Lenny B. at 103: A Personal Reflection on Leonard Bernstein

What can be said about the great Leonard Bernstein that hasn’t been said already? He was exuberant, obnoxious, a struggling gay man who was married to a devoted martyr of a wife with whom he had three children, a genius, a showoff, etc. What can be said that’s new is my own personal reflections and experiences with the music and works of Leonard Bernstein, whom I consider to be the greatest American composer. Yesterday, August 25, marked the 103rd anniversary of his birth, and I consider it only fitting that I pay tribute to “Lenny.”

I can’t remember exactly when it was that I encountered Bernstein’s music; it would be safe to say that it was when I first listened to and saw the musical “West Side Story” as a pre-teen, though chances are I would have seen him conducting on PBS on “Great Performances” as a child (one of the few programs my mother would actually encourage me to watch.) The haunting, lyrical melodies, the explosive Latin rhythms, the ability to go from tender to exuberant at the drop of a hat–it was also marvelous and moving, there was no other music like it.

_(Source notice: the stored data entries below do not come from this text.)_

/-- The dot before a line's end moves on; the last one starts a line or a frame (62_ppu.md R565). -/
theorem nextDot_position {p : Ppu} {pr : Params} (hline : p.scanline < 262) (hdot : p.dot < 341)
    (hskip : ¬ (p.scanline = 261 ∧ p.dot = 339 ∧ p.oddFrame = true ∧ p.rendering = true ∧ pr.oddFrameSkip = true)) :
    dotPos (p.nextDot pr) = (dotPos p + 1) % 89342 ∧
    (p.nextDot pr).oddFrame = if dotPos p = 89341 then !p.oddFrame else p.oddFrame := by
  rw [Ppu.nextDot, if_neg hskip]
  unfold dotPos
  split
  case isTrue lineEnd =>
    split
    case isTrue frameEnd => exact ⟨by dsimp only; omega, by rw [if_pos (by omega)]⟩
    case isFalse line => exact ⟨by dsimp only; omega, by rw [if_neg (by omega)]⟩
  case isFalse dot => exact ⟨by dsimp only; omega, by rw [if_neg (by omega)]⟩

/-- Settles O45: the position is that of `nextDot`, the vertical blank that of `flagWork`, and the latch sees the level rise. -/
theorem dotAdvancesRaster : Obligations.DotAdvancesRaster := by
  intro s hline hdot hout
  obtain ⟨hscanline', hdot', hodd'⟩ := ppuTick_raster s
  have hpos' : dotPos s.ppuTick.ppu = dotPos (s.ppu.nextDot s.params) := by rw [dotPos, hscanline', hdot', dotPos]
  refine ⟨?position, ppuTick_vblank s, ?nmi⟩
  case position =>
    rw [hpos', hodd']
    split
    case isTrue skip => rw [Ppu.nextDot, if_pos skip]; exact ⟨rfl, rfl⟩
    case isFalse hskip => exact nextDot_position hline hdot hskip
  case nmi =>
    rw [ppuTick_nmiPending, Ppu.nmiLevel, ppuTick_vblank, ppuTick_ctrl, hout, Ppu.nmiLevel]
    by_cases hset : s.ppu.scanline = 241 ∧ s.ppu.dot = 1
    case pos => rw [if_pos hset, decide_eq_true hset]; cases s.ppu.vblank <;> simp
    case neg =>
      rw [if_neg hset, decide_eq_false hset]
      split
      · simp
      · cases s.ppu.vblank <;> simp

/-! The first vertical blank. -/

theorem dots_succ (n : Nat) (s : State) : dots (n + 1) s = (dots n s).ppuTick := Function.iterate_succ_apply' _ _ _

/-- From dot 0 of line 0 the position counts the dots, up to the end of the frame. -/
theorem dots_position {s : State} (hline : s.ppu.scanline = 0) (hdot : s.ppu.dot = 0) {n : Nat} (hn : n ≤ 89000) :
    (dots n s).ppu.scanline = n / 341 ∧ (dots n s).ppu.dot = n % 341 := by
  induction n with
  | zero => exact ⟨hline, hdot⟩
  | succ n ih =>
    obtain ⟨ihline, ihdot⟩ := ih (by omega)
    obtain ⟨hscanline', hdot', -⟩ := ppuTick_raster (dots n s)
    have hskip : ¬ (n / 341 = 261) := by omega
    rw [dots_succ, hscanline', hdot', Ppu.nextDot, ihline, ihdot, if_neg (fun h => hskip h.1)]
    split
    case isTrue lineEnd => rw [if_neg (by omega)]; exact ⟨by dsimp only; omega, by dsimp only; omega⟩
    case isFalse dot => exact ⟨by dsimp only; omega, by dsimp only; omega⟩

theorem dots_vblank {s : State} (hline : s.ppu.scanline = 0) (hdot : s.ppu.dot = 0) {n : Nat} (hn : n ≤ 82182) :
    (dots n s).ppu.vblank = s.ppu.vblank := by
  induction n with
  | zero => rfl
  | succ n ih =>
    obtain ⟨hline', hdot'⟩ := dots_position hline hdot (n := n) (by omega)
    rw [dots_succ, ppuTick_vblank, hline', hdot', if_neg (by omega), if_neg (by omega), ih (by omega)]

/-- Settles O47: dot 82182 is dot 1 of scanline 241. -/
theorem firstVblankDot : Obligations.FirstVblankDot := by
  intro s hline hdot
  obtain ⟨hline', hdot'⟩ := dots_position hline hdot (n := 82182) (by decide)
  have hlast := dots_position hline hdot (n := 82183) (by decide)
  refine ⟨fun n hn => dots_vblank hline hdot hn, ?_, hlast⟩
  rw [show 82183 = 82182 + 1 from rfl, dots_succ, ppuTick_vblank, hline', hdot']
  rfl

end Sys2Proof
end

section
/-! PROOFS. Sprite evaluation (62_ppu.md R591 to R593). -/

namespace Sys2Proof

open Machine Claims

variable (p : Ppu) (c : Cart) (pr : Params)

theorem spriteMatches_eq (line : Nat) :
    p.spriteMatches line =
      (List.range 64).filter (fun n => decide ((Memory.read p.oam (4 * n)).toNat ≤ line ∧
        line < (Memory.read p.oam (4 * n)).toNat + if p.ctrl.getLsbD 5 then 16 else 8)) := by
  refine List.filter_congr fun n _ => ?_
  rw [Ppu.spriteInRange, ← Bool.decide_and]
  exact decide_eq_decide.mpr (and_congr_right fun h => Nat.sub_lt_iff_lt_add' h)

theorem length_flatMap_oamEntry (l : List Nat) : (l.flatMap p.oamEntry).length = 4 * l.length := by
  induction l with
  | nil => rfl
  | cons n l ih => rw [List.flatMap_cons, List.length_append, ih, List.length_cons]; exact Nat.add_comm _ _

/-- The bytes of the selected entries stand four by four. -/
theorem getD_flatMap_oamEntry {k : Nat} (hk : k < 4) {l : List Nat} {i : Nat} (hi : i < l.length) :
    (l.flatMap p.oamEntry).getD (4 * i + k) 0 = Memory.read p.oam (4 * l.getD i 0 + k) := by
  induction l generalizing i with
  | nil => exact absurd hi (Nat.not_lt_zero i)
  | cons n l ih =>
    have hlen : (p.oamEntry n).length = 4 := rfl
    rw [List.flatMap_cons]
    cases i with
    | zero =>
      rw [List.getD_append _ _ _ _ (by omega), List.getD_cons_zero, Ppu.oamEntry]
      interval_cases k <;> rfl
    | succ i =>
      rw [List.getD_append_right _ _ _ _ (by omega), List.getD_cons_succ, ← ih (Nat.lt_of_succ_lt_succ hi), hlen]
      congr 1
      omega

/-- The entries that sprite evaluation takes for the line after the current one. -/
def takenSprites : List Nat := (p.spriteMatches p.scanline).take 8

theorem evalSprites_sprCount : (p.evalSprites c pr).sprCount = (takenSprites p).length := rfl

/-- Secondary OAM holds the bytes of the taken entries, then 0xFF. -/
theorem read_evalSprites_secOam (j : Nat) :
    Memory.read (p.evalSprites c pr).secOam j =
      ((takenSprites p).flatMap p.oamEntry ++
        List.replicate (32 - ((takenSprites p).flatMap p.oamEntry).length) (0xFF : Byte)).getD j 0 := by
  conv_lhs => rw [← Nat.zero_add j]
  exact Memory.read_ofList 0 j _

theorem evalSprites_secOam_taken {i k : Nat} (hi : i < (takenSprites p).length) (hk : k < 4) :
    Memory.read (p.evalSprites c pr).secOam (4 * i + k) = Memory.read p.oam (4 * (takenSprites p).getD i 0 + k) := by
  have hlen := length_flatMap_oamEntry p (takenSprites p)
  rw [read_evalSprites_secOam, List.getD_append _ _ _ _ (by omega), getD_flatMap_oamEntry p hk hi]

theorem evalSprites_secOam_rest {j : Nat} (hj : 4 * (takenSprites p).length ≤ j) (hj' : j < 32) :
    Memory.read (p.evalSprites c pr).secOam j = 0xFF := by
  rw [read_evalSprites_secOam, length_flatMap_oamEntry,
    List.getD_append_right _ _ _ _ (by rw [length_flatMap_oamEntry]; exact hj), length_flatMap_oamEntry,
    List.getD_replicate _ (by omega)]

theorem getD_mapIdx_append {α β : Type} {f : Nat → α → β} {l : List α} {rest : List β} {i : Nat} (hi : i < l.length)
    {a : α} {b : β} : (l.mapIdx f ++ rest).getD i b = f i (l.getD i a) := by
  have hi' : i < (l.mapIdx f).length := by rw [List.length_mapIdx]; exact hi
  rw [List.getD_append _ _ _ _ hi', List.getD_eq_getElem _ _ hi', List.getElem_mapIdx, List.getD_eq_getElem _ _ hi]

theorem evalSprites_sprites_zero {i : Nat} (hi : i < (takenSprites p).length) :
    ((p.evalSprites c pr).sprites.getD i SpriteUnit.powerOn).zero = decide ((takenSprites p).getD i 0 = 0) := by
  exact congrArg SpriteUnit.zero (getD_mapIdx_append hi)

theorem getD_take {l : List Nat} {i n : Nat} (hi : i < n) : (l.take n).getD i 0 = l.getD i 0 := by
  rw [List.getD_eq_getElem?_getD, List.getElem?_take_of_lt hi, ← List.getD_eq_getElem?_getD]

/-- Settles O49: the taken entries are the first eight of `found`. -/
theorem spriteEvaluationTakesEight : Obligations.SpriteEvaluationTakesEight := by
  intro p c pr found q hfound hq
  have hmatches : p.spriteMatches p.scanline = found := (spriteMatches_eq p p.scanline).trans hfound.symm
  have htaken : takenSprites p = found.take 8 := by rw [takenSprites, hmatches]
  have hcount : q.sprCount = (takenSprites p).length := by rw [hq, evalSprites_sprCount]
  have hmin : (takenSprites p).length = min 8 found.length := by rw [htaken, List.length_take]
  have hget {i : Nat} (hi : i < q.sprCount) : (takenSprites p).getD i 0 = found.getD i 0 := by
    rw [htaken]; exact getD_take (by omega)
  refine ⟨hcount.trans hmin, ?overflow, ?taken, ?rest, ?zero, ?frame⟩
  case overflow => rw [hq, ← hmatches]; rfl
  case taken => intro i k hi hk; rw [hq, evalSprites_secOam_taken p c pr (hcount ▸ hi) hk, hget hi]
  case rest => intro j hj hj'; rw [hq, evalSprites_secOam_rest p c pr (hcount ▸ hj) hj']
  case zero => intro i hi; rw [hq, evalSprites_sprites_zero p c pr (hcount ▸ hi), hget hi]
  case frame => rw [hq]; rfl

end Sys2Proof
end

section
/-! PROOFS. The APU: the length counters (63_apu.md R640, R641, R645), the triangle's sequence (R625, R660, R662), the frame
sequencer (R680, R683) and the sweep (R651). -/

namespace Sys2Proof

open Machine Claims

/-! Length counters. -/

theorem lenOf_eq (d : Byte) : lenOf d = lenTable.getD (d.toNat / 8) 0 := by
  have hindex : (d.extractLsb' 3 5).toNat = d.toNat / 8 := by
    have := d.isLt
    rw [BitVec.extractLsb'_toNat, Nat.shiftRight_eq_div_pow]
    omega
  rw [lenOf, hindex]

theorem apuStatus_bits (u : Apu) (open5 : Bool) :
    (u.status open5).getLsbD 0 = decide (u.pulse1.len ≠ 0) ∧ (u.status open5).getLsbD 1 = decide (u.pulse2.len ≠ 0) ∧
    (u.status open5).getLsbD 2 = decide (u.triangle.len ≠ 0) ∧ (u.status open5).getLsbD 3 = decide (u.noise.len ≠ 0) ∧
    (u.status open5).getLsbD 4 = decide (u.dmc.remaining ≠ 0) ∧
    (u.status open5).getLsbD 6 = u.frameIrq ∧ (u.status open5).getLsbD 7 = u.dmc.irq := by
  simp only [Apu.status, BitVec.getLsbD_append, BitVec.getLsbD_ofBool]
  simp [bne, beq_eq_decide]

/-- Settles O50: each register's write is one of `writeLen` and `writeEnable`, the status register's bits those of R641. -/
theorem lengthCountersLoadAndEmpty : Obligations.LengthCountersLoadAndEmpty := by
  intro s d
  rw [← lenOf_eq]
  obtain ⟨h0, h1, h2, h3, h4, h6, h7⟩ := apuStatus_bits s.apu ((openBus s.params 0x4015).getLsbD 5)
  exact ⟨rfl, rfl, rfl, rfl, rfl, rfl, rfl, rfl, h0, h1, h2, h3, h4, h6, h7, rfl⟩

/-! The triangle. -/

section

variable {u : Triangle}

theorem triangle_tick_countdown {j : Nat} (hj : u.timer.toNat = j) : Triangle.tick^[j] u = { u with timer := 0 } := by
  induction j generalizing u with
  | zero =>
    have htimer : u.timer = 0 := BitVec.eq_of_toNat_eq hj
    rw [← htimer]; rfl
  | succ j ih =>
    have htimer : u.timer ≠ 0 := fun h => by rw [h] at hj; exact absurd hj (Nat.succ_ne_zero j).symm
    have hnext : (u.timer - 1).toNat = j := by bv_omega
    rw [Function.iterate_succ_apply, Triangle.tick, if_neg htimer]
    exact ih hnext

/-- One step of the sequence takes `period + 1` cycles. -/
theorem triangle_step (hlen : u.len ≠ 0) (hlin : u.lin ≠ 0) (htimer : u.timer = 0) :
    Triangle.tick^[u.period.toNat + 1] u = { u with seq := u.seq + 1 } := by
  rw [Function.iterate_succ_apply, Triangle.tick, if_pos htimer, if_pos ⟨hlen, hlin⟩]
  rw [triangle_tick_countdown (u := { u with timer := u.period, seq := u.seq + 1 }) rfl, htimer]

theorem triangle_steps (hlen : u.len ≠ 0) (hlin : u.lin ≠ 0) (htimer : u.timer = 0) (hseq : u.seq = 0) (k : Nat) :
    Triangle.tick^[k * (u.period.toNat + 1)] u = { u with seq := BitVec.ofNat 5 k } := by
  induction k with
  | zero => rw [Nat.zero_mul, show BitVec.ofNat 5 0 = u.seq from hseq.symm]; rfl
  | succ k ih =>
    rw [Nat.succ_mul, Nat.add_comm, Function.iterate_add_apply, ih, BitVec.ofNat_add]
    exact triangle_step (u := { u with seq := BitVec.ofNat 5 k }) hlen hlin htimer

/-- Settles O51: after `k` steps the sequence is at entry `k` modulo 32. -/
theorem triangleRunsSequence : Obligations.TriangleRunsSequence := by
  intro u k hlen hlin htimer hseq
  have htoNat : (BitVec.ofNat 5 k).toNat = k % 32 := BitVec.toNat_ofNat k 5
  have hlt : k % 32 < 32 := Nat.mod_lt k (by decide)
  rw [triangle_steps hlen hlin htimer hseq, Triangle.out, if_neg hlen, triAt, htoNat]
  generalize k % 32 = e at hlt ⊢
  interval_cases e <;> rfl

end

/-! The frame sequencer. -/

theorem raiseFrameIrq_fcCycle (u : Apu) : u.raiseFrameIrq.fcCycle = u.fcCycle := by
  unfold Apu.raiseFrameIrq; split <;> rfl

theorem raiseFrameIrq_frameIrq (u : Apu) : u.raiseFrameIrq.frameIrq = (u.frameIrq || !u.fcInhibit) := by
  unfold Apu.raiseFrameIrq; cases u.fcInhibit <;> simp

/-- The cycle of the sequence after a tick. -/
theorem sequencerTick_fcCycle (u : Apu) :
    u.sequencerTick.fcCycle =
      if u.fcMode = false ∧ u.fcCycle + 1 = 29830 ∨ u.fcMode = true ∧ u.fcCycle + 1 = 37282 then 0 else u.fcCycle + 1 := by
  unfold Apu.sequencerTick
  dsimp only
  split_ifs <;> simp_all [raiseFrameIrq_fcCycle, Apu.quarterFrame, Apu.halfFrame]

theorem sequencerTick_frameIrq (u : Apu) :
    u.sequencerTick.frameIrq = (u.frameIrq || decide (u.fcMode = false ∧ u.fcCycle + 1 = 29829 ∧ u.fcInhibit = false)) := by
  unfold Apu.sequencerTick
  dsimp only
  split_ifs <;> simp_all [raiseFrameIrq_frameIrq, Apu.quarterFrame, Apu.halfFrame]

/-- Settles O52: the cycle counts up, and starts again where its mode's sequence ends. -/
theorem frameSequencerPeriods : Obligations.FrameSequencerPeriods := by
  intro u
  refine ⟨fun hmode hlt => ?four, fun hmode hlt => ?five, sequencerTick_frameIrq u⟩
  case four =>
    simp only [sequencerTick_fcCycle, hmode, true_and, Bool.false_eq_true, false_and, or_false]
    split <;> omega
  case five =>
    simp only [sequencerTick_fcCycle, hmode, true_and, Bool.true_eq_false, false_and, false_or]
    split <;> omega

/-! The sweep. -/

section

variable (u : Pulse) (first : Bool)

theorem target_eq :
    u.target first =
      if u.sweep.neg = false then (u.period.toNat : Int) + (u.period.toNat / 2 ^ u.sweep.shift.toNat : Nat)
      else if first then (u.period.toNat : Int) - (u.period.toNat / 2 ^ u.sweep.shift.toNat : Nat) - 1
      else (u.period.toNat : Int) - (u.period.toNat / 2 ^ u.sweep.shift.toNat : Nat) := by
  simp only [Pulse.target, BitVec.toNat_ushiftRight, Nat.shiftRight_eq_div_pow]

/-- A shift of at least 1 takes away at most half of the period, so the target is not negative. -/
theorem target_nonneg (hshift : u.sweep.shift ≠ 0) (hperiod : 8 ≤ u.period.toNat) : 0 ≤ u.target first := by
  have hpos : u.sweep.shift.toNat ≠ 0 := fun h => hshift (BitVec.eq_of_toNat_eq h)
  have hhalf : u.period.toNat / 2 ^ u.sweep.shift.toNat ≤ u.period.toNat / 2 :=
    Nat.div_le_div_left (Nat.le_self_pow hpos 2) (by decide)
  rw [target_eq]
  generalize u.period.toNat / 2 ^ u.sweep.shift.toNat = change at hhalf ⊢
  split_ifs <;> omega

theorem muted_eq_false : u.muted first = false ↔ 8 ≤ u.period.toNat ∧ u.target first ≤ 0x7FF := by
  simp [Pulse.muted]

theorem sweep_target_toNat (hshift : u.sweep.shift ≠ 0) (hperiod : 8 ≤ u.period.toNat) (htarget : u.target first ≤ 0x7FF) :
    ((BitVec.ofInt 11 (u.target first)).toNat : Int) = u.target first := by
  have hnonneg := target_nonneg u first hshift hperiod
  rw [BitVec.toNat_ofInt]
  omega

end

/-- Settles O53: the target of an unmuted channel fits the period register. -/
theorem sweepNeverWraps : Obligations.SweepNeverWraps := by
  rintro u v first period change target rfl rfl htarget rfl
  rw [← target_eq u first] at htarget
  subst htarget
  refine ⟨?period, rfl, rfl⟩
  by_cases hsweep : u.sweep.div = 0 ∧ u.sweep.en = true ∧ u.sweep.shift ≠ 0 ∧ u.muted first = false
  case pos =>
    obtain ⟨hdiv, hen, hshift, hmuted⟩ := hsweep
    obtain ⟨hperiod, hle⟩ := (muted_eq_false u first).mp hmuted
    rw [if_pos ⟨hdiv, hen, hshift, by exact_mod_cast hperiod, hle⟩]
    refine Eq.trans ?_ (sweep_target_toNat u first hshift hperiod hle)
    simp only [Pulse.clockSweep, if_pos (And.intro hdiv (And.intro hen (And.intro hshift hmuted)))]
  case neg =>
    have hneg : ¬ (u.sweep.div = 0 ∧ u.sweep.en = true ∧ u.sweep.shift ≠ 0 ∧ 8 ≤ (u.period.toNat : Int) ∧
        u.target first ≤ 0x7FF) := by
      rintro ⟨hdiv, hen, hshift, hperiod, hle⟩
      exact hsweep ⟨hdiv, hen, hshift, (muted_eq_false u first).mpr ⟨by exact_mod_cast hperiod, hle⟩⟩
    rw [if_neg hneg]
    exact if_neg hsweep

Perhaps no piece exemplifies Leonard Bernstein better than the music to the operetta “Candide,” which I discovered in college and was just enthralled by. During my senior year, I took a class on American musical theater, and we had to choose a work that interested us and write a paper on it. Given that I was a classical musician, I was especially fascinated by this crossover work that was certainly much more complex and lush than a musical yet had catchy enough melodies that would linger in your head! I spent a lot of time listening to the album, reflecting on the profundity of the words, and developed a strong desire to read the play (which, shamefully, I still have not done) and see the work in person. Only many years later did I get to see “Candide” live in a wonderful university production, though I did see the televised production with Kristin Chenoweth.

When I moved to New York, it was inevitable that I would get to know more about the life and work of “Lenny,” as it was his city. During my first round of graduate school in my master’s program at Columbia University’s Teachers College, I took a class on the development of creativity with another leading figure in his field, Howard Gruber. We were required to write a paper on the creative processes of someone whom we chose. I chose Leonard Bernstein. I enjoyed reading his biographies, learning about his very complex personality, musicality, and personal life (by most accounts, Bernstein was really a gay man who married a woman, though he loved his wife very much). I found his life trajectory very fascinating, given his humble origins in Boston and not only his musical brilliance as a performer but also his ability to communicate to audiences and children. He had a bit of rabbi in him, educating others, and studying deeply, quite the scholar. It struck me that he was so uniquely American, a product of this culture in the best possible ways: Jewish, first-generation, artistic, intellectual, supporting black people and human rights and social justice. 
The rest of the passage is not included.